──────── Data
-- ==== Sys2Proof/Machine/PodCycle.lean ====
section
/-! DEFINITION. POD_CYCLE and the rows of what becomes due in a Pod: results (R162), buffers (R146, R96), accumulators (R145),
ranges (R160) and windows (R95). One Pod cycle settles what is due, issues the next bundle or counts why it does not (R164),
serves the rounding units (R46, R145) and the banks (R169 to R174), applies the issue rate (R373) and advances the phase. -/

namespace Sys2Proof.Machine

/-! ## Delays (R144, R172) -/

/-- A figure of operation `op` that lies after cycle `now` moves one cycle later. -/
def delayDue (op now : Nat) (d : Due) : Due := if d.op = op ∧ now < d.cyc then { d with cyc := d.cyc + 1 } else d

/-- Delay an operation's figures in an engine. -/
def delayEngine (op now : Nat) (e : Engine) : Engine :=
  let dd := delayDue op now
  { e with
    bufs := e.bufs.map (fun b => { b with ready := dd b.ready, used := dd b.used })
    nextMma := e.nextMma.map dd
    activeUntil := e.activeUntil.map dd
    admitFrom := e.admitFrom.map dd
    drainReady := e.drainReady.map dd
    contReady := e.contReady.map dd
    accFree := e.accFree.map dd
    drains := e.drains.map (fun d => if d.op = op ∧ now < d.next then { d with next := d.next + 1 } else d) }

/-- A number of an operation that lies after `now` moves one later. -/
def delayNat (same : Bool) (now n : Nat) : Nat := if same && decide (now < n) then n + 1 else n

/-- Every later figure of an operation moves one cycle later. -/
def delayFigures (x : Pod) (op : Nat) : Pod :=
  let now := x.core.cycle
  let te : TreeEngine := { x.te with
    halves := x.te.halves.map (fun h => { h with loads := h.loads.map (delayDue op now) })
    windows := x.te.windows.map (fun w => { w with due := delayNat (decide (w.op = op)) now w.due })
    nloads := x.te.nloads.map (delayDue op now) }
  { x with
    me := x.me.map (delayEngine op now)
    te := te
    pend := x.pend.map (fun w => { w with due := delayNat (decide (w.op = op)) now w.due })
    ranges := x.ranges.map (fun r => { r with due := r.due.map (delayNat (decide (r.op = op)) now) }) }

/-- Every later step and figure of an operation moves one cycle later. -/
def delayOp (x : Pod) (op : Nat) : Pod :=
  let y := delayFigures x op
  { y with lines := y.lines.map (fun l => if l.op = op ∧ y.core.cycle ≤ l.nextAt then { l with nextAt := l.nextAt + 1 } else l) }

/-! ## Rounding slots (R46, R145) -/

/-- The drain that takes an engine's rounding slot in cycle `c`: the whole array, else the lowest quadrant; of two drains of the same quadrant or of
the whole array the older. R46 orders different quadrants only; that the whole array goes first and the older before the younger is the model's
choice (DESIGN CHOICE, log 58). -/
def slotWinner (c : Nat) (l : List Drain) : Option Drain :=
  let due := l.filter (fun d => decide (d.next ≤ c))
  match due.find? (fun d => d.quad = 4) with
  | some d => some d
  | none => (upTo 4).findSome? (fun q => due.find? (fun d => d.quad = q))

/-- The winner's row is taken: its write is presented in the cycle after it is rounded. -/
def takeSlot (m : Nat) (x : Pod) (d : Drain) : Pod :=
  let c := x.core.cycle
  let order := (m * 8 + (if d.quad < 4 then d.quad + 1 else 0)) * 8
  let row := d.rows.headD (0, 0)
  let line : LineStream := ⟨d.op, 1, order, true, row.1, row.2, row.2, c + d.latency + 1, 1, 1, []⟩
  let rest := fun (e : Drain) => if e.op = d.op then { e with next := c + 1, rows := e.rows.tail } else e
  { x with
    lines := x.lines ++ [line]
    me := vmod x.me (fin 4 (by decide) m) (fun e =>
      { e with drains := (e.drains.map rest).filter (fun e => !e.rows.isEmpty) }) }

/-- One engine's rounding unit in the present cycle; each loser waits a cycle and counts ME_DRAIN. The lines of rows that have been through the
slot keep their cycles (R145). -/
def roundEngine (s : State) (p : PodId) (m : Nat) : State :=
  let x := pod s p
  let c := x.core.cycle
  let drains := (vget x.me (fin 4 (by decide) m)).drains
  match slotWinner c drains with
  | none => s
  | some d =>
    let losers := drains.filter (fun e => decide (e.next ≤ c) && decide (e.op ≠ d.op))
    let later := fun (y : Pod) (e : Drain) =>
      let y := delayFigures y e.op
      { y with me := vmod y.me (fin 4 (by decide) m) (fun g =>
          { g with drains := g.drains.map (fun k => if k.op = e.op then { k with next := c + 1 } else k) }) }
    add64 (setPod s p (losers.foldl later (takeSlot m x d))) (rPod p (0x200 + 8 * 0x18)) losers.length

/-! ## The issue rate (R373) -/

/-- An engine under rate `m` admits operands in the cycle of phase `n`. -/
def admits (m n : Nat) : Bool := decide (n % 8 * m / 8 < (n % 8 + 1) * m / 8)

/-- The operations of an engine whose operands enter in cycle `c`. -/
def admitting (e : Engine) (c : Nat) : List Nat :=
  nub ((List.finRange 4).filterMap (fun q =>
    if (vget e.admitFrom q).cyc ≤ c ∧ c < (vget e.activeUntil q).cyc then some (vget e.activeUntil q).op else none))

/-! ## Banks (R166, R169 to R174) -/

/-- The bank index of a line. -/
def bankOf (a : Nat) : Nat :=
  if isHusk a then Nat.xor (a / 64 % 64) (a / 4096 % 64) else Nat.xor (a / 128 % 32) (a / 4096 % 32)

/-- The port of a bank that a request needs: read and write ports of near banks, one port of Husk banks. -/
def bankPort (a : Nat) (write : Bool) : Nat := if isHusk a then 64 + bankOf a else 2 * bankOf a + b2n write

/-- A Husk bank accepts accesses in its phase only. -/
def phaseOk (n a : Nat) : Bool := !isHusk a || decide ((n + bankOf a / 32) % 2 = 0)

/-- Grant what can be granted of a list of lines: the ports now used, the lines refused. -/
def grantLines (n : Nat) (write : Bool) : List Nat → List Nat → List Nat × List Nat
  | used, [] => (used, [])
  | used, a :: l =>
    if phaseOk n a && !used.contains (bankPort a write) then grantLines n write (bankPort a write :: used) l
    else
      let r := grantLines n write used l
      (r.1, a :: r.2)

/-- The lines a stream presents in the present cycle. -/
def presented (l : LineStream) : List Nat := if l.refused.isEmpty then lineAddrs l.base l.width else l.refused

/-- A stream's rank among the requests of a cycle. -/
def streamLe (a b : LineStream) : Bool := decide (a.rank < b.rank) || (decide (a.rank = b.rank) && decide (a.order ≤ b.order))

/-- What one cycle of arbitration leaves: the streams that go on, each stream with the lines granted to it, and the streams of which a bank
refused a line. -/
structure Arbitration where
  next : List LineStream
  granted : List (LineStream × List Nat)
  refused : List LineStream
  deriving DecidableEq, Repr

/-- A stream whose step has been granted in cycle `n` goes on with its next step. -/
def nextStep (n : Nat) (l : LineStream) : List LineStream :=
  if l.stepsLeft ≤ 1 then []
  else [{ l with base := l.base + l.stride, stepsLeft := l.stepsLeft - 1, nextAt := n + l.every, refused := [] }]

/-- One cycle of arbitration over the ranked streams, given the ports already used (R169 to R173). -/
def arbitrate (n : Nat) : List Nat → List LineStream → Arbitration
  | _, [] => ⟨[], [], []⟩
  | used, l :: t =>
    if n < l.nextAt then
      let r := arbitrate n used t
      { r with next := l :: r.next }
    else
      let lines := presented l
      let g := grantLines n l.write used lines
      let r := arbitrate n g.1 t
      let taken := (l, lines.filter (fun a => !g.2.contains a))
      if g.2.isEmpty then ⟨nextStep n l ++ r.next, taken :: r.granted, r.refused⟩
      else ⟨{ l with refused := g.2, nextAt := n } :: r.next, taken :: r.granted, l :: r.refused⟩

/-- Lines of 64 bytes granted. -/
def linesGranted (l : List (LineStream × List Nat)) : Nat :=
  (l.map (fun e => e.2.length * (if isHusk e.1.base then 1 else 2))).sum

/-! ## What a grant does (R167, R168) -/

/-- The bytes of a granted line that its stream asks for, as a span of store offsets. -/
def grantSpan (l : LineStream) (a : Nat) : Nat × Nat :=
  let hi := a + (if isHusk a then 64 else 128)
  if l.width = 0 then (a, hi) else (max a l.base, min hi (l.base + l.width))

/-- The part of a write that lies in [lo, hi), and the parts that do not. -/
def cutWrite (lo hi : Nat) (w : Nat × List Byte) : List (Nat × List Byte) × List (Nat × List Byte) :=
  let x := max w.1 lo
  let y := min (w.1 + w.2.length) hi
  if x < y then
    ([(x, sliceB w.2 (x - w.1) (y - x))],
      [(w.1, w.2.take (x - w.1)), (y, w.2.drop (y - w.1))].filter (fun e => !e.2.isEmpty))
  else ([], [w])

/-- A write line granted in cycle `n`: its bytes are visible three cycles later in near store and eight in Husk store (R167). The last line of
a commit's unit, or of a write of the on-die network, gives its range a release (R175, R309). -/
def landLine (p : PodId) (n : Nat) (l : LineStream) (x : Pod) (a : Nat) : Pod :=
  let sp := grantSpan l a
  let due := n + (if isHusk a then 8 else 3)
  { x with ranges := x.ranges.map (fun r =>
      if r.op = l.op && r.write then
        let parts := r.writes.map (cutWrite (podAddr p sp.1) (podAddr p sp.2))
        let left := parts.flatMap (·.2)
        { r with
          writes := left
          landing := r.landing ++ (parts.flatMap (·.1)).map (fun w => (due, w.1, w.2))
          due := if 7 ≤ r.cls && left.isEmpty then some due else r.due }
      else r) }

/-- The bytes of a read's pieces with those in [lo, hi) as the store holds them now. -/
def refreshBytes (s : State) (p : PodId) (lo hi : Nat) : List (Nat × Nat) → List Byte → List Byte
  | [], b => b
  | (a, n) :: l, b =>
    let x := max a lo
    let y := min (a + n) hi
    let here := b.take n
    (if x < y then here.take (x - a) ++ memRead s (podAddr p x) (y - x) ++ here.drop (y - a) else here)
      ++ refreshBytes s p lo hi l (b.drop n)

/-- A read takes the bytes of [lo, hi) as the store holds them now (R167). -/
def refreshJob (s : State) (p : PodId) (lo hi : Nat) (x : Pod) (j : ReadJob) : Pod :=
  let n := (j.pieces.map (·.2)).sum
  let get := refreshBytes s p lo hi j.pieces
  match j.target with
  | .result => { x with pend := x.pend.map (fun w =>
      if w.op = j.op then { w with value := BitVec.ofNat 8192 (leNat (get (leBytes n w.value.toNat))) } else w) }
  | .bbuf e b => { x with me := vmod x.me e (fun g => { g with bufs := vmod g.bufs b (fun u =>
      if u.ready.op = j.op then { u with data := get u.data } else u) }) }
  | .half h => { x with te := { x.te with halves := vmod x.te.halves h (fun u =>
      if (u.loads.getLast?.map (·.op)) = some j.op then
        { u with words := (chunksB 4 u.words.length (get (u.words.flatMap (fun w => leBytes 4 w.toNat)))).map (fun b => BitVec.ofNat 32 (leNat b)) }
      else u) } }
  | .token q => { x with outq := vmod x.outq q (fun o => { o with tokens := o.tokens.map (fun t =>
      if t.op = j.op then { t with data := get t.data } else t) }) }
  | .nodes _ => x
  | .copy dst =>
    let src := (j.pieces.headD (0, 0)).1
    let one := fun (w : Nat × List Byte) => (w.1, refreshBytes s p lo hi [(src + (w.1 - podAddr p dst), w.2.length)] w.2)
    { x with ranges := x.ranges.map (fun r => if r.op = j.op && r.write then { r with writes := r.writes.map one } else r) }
────────────────
──────── Data
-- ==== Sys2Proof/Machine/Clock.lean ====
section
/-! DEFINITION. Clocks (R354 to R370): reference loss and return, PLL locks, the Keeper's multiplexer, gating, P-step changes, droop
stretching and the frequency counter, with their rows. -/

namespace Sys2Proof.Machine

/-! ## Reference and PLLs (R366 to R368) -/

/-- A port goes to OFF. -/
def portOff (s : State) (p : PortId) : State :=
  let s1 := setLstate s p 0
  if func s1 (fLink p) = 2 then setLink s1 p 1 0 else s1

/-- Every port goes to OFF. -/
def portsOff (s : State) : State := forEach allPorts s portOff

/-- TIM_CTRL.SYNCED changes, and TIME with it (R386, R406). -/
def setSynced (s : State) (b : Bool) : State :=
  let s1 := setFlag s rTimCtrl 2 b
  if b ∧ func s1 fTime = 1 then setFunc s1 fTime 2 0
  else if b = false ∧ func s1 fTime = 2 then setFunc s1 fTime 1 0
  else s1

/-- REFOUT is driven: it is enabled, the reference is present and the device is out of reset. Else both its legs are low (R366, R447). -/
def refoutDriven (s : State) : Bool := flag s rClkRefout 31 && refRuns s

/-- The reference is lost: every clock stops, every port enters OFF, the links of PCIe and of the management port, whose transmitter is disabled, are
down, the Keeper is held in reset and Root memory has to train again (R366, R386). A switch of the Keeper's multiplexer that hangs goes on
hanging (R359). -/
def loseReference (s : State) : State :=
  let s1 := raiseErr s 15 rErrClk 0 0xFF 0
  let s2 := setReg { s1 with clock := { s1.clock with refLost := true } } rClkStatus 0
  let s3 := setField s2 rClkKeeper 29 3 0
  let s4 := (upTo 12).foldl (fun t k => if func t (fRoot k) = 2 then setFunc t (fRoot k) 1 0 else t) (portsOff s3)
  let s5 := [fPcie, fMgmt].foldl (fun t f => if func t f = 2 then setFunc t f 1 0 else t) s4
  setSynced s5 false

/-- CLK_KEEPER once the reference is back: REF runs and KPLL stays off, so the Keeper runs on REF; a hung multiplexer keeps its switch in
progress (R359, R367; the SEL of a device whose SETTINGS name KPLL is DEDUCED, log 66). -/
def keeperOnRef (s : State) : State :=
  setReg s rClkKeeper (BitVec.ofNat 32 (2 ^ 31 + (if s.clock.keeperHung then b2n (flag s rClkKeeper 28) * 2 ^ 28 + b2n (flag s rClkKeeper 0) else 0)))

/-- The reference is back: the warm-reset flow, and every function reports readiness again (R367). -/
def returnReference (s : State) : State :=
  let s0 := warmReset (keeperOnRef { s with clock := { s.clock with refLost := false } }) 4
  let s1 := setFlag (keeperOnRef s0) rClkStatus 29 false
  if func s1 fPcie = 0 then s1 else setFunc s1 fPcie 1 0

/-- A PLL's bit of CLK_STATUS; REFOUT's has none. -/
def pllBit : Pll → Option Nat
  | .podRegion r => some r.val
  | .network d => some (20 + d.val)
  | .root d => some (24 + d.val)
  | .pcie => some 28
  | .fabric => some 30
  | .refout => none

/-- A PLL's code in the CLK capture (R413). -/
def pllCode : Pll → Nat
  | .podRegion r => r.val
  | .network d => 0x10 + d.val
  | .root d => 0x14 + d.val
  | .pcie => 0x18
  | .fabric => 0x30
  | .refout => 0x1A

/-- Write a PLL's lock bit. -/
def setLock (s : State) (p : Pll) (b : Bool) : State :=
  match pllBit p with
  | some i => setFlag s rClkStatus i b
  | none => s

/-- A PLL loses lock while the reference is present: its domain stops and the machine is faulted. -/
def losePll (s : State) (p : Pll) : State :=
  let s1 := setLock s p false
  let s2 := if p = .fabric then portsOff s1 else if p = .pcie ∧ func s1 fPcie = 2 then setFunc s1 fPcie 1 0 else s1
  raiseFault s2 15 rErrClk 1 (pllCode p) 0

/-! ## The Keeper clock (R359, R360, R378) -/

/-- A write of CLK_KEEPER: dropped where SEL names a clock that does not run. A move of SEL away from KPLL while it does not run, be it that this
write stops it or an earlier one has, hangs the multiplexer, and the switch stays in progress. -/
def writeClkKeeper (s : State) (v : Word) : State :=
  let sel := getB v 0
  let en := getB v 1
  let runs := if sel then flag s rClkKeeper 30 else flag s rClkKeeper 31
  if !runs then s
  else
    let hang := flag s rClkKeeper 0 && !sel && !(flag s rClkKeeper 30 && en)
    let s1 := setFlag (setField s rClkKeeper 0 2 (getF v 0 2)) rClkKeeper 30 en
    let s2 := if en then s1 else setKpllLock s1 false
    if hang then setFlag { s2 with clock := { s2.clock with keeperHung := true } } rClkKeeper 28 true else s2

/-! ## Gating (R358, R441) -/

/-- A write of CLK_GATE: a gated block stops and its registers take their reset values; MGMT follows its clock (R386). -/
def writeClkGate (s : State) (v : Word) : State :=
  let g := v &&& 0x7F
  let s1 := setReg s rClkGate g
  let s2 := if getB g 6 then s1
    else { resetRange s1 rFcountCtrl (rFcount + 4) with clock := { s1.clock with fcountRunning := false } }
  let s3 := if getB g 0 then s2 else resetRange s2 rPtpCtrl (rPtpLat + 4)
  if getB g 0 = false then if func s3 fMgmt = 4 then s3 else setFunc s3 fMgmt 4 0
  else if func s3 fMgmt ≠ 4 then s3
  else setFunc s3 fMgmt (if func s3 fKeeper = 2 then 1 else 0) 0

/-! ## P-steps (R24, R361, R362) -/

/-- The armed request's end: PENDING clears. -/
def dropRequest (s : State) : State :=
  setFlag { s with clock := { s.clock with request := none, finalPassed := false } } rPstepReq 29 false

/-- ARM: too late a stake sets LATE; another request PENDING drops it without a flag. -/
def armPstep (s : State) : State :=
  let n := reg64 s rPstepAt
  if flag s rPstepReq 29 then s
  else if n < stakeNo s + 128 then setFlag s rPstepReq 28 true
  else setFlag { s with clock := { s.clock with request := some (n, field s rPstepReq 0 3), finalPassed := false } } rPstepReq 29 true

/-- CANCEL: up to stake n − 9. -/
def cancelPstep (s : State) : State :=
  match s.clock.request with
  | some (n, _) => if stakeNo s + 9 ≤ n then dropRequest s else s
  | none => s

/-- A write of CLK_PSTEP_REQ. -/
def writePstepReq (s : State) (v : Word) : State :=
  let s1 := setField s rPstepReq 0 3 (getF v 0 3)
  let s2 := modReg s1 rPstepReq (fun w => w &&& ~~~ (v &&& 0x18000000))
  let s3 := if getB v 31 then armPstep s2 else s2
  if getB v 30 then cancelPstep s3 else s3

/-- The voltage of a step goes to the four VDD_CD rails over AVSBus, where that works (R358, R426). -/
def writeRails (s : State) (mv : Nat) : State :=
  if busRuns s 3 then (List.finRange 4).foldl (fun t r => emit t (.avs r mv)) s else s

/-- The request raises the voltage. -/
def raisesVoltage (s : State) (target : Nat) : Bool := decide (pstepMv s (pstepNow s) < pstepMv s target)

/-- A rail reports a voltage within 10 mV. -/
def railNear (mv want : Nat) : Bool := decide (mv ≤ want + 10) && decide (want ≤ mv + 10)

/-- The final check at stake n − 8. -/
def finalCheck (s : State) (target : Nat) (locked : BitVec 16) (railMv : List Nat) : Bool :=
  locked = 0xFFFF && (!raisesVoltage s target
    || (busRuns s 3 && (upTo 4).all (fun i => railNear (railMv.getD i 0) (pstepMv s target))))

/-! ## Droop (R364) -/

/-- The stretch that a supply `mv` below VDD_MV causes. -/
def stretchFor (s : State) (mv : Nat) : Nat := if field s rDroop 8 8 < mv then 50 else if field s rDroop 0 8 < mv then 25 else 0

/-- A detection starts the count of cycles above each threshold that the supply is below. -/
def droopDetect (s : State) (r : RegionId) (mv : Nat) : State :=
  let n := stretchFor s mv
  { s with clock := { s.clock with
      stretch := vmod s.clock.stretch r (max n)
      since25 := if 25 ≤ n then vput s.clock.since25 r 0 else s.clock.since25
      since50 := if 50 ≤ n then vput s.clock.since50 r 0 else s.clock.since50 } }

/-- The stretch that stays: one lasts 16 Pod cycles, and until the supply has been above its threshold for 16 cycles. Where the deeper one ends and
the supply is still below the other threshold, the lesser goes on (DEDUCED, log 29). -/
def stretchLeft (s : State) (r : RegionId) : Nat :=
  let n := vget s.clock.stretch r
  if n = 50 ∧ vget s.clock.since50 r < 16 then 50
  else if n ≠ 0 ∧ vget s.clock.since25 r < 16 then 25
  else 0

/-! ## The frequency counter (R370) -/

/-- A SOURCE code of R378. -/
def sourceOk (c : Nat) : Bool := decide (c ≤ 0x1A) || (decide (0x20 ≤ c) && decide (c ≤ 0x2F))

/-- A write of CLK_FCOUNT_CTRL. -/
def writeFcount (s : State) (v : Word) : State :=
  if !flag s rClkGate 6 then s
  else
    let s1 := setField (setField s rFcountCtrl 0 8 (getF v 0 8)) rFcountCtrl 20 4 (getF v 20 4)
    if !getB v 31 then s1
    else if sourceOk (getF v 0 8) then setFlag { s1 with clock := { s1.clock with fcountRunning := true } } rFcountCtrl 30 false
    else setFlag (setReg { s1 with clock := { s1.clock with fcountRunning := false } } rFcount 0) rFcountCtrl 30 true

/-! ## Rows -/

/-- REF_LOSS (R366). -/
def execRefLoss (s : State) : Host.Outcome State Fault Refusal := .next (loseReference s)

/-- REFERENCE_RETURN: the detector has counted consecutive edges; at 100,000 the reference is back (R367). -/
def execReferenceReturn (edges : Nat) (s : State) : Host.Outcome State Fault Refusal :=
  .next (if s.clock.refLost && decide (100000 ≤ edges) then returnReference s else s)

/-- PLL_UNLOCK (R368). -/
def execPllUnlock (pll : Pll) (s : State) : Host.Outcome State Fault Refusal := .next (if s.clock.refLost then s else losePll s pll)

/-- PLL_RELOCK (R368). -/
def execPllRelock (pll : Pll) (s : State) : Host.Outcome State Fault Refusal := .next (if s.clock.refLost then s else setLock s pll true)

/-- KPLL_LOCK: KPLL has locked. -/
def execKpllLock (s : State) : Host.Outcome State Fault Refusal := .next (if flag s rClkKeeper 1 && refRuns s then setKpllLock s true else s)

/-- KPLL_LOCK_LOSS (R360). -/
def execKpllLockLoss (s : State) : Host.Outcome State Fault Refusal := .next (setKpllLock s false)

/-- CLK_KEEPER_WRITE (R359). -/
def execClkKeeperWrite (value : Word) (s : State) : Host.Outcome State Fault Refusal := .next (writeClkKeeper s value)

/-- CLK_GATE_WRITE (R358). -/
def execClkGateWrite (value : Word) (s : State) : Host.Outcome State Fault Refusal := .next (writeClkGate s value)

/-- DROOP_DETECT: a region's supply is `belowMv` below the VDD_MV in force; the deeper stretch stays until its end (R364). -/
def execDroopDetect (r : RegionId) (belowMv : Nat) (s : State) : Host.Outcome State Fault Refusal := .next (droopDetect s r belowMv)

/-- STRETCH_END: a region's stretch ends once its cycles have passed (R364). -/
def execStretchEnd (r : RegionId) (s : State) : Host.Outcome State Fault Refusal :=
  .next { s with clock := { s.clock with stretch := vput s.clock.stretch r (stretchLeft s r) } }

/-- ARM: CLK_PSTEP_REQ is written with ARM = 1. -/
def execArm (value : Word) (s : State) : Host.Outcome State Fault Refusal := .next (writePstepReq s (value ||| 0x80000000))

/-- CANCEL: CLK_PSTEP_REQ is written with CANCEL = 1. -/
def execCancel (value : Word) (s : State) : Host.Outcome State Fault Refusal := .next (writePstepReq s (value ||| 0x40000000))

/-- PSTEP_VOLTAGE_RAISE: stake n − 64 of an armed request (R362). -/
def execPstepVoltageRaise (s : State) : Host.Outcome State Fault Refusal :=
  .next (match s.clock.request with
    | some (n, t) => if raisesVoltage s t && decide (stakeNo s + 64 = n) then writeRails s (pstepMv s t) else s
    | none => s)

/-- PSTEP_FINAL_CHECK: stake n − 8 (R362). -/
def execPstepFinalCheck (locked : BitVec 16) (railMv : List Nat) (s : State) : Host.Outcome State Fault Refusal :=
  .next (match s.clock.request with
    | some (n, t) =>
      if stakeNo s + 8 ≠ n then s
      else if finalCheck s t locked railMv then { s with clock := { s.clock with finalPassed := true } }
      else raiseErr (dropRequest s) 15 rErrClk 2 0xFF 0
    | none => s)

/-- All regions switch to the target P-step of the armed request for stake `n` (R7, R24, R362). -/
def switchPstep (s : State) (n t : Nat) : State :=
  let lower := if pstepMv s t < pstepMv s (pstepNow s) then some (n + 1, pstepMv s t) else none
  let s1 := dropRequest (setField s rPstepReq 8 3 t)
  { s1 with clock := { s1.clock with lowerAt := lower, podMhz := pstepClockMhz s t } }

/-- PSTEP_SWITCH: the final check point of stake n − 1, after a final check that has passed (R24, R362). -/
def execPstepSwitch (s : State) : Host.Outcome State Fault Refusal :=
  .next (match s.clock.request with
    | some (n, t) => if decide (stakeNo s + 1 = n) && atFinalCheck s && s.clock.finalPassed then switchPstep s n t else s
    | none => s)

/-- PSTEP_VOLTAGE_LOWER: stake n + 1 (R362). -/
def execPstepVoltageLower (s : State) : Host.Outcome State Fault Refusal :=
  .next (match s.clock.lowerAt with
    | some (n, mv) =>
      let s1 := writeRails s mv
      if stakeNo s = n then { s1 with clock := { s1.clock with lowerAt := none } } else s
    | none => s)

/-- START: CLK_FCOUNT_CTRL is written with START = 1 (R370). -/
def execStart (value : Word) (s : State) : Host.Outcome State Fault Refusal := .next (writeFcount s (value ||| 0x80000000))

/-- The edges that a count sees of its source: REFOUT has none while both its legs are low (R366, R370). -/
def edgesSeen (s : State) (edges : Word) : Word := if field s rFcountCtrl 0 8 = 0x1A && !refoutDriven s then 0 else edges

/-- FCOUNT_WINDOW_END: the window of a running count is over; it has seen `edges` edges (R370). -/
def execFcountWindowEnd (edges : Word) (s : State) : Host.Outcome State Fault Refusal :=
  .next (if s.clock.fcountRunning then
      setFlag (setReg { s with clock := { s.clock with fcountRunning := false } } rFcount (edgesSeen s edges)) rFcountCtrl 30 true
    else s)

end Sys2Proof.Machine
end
────────────────
> _Directions for this task_:
In your answer, include only the lines above starting at the line that holds "def slotWinner (c" and ending at the line that holds "let row := d.rows.headD (0, 0)", copied exactly.

> _Result for this task_:
def slotWinner (c : Nat) (l : List Drain) : Option Drain :=
  let due := l.filter (fun d => decide (d.next ≤ c))
  match due.find? (fun d => d.quad = 4) with
  | some d => some d
  | none => (upTo 4).findSome? (fun q => due.find? (fun d => d.quad = q))

/-- The winner's row is taken: its write is presented in the cycle after it is rounded. -/
def takeSlot (m : Nat) (x : Pod) (d : Drain) : Pod :=
  let c := x.core.cycle
  let order := (m * 8 + (if d.quad < 4 then d.quad + 1 else 0)) * 8
  let row := d.rows.headD (0, 0)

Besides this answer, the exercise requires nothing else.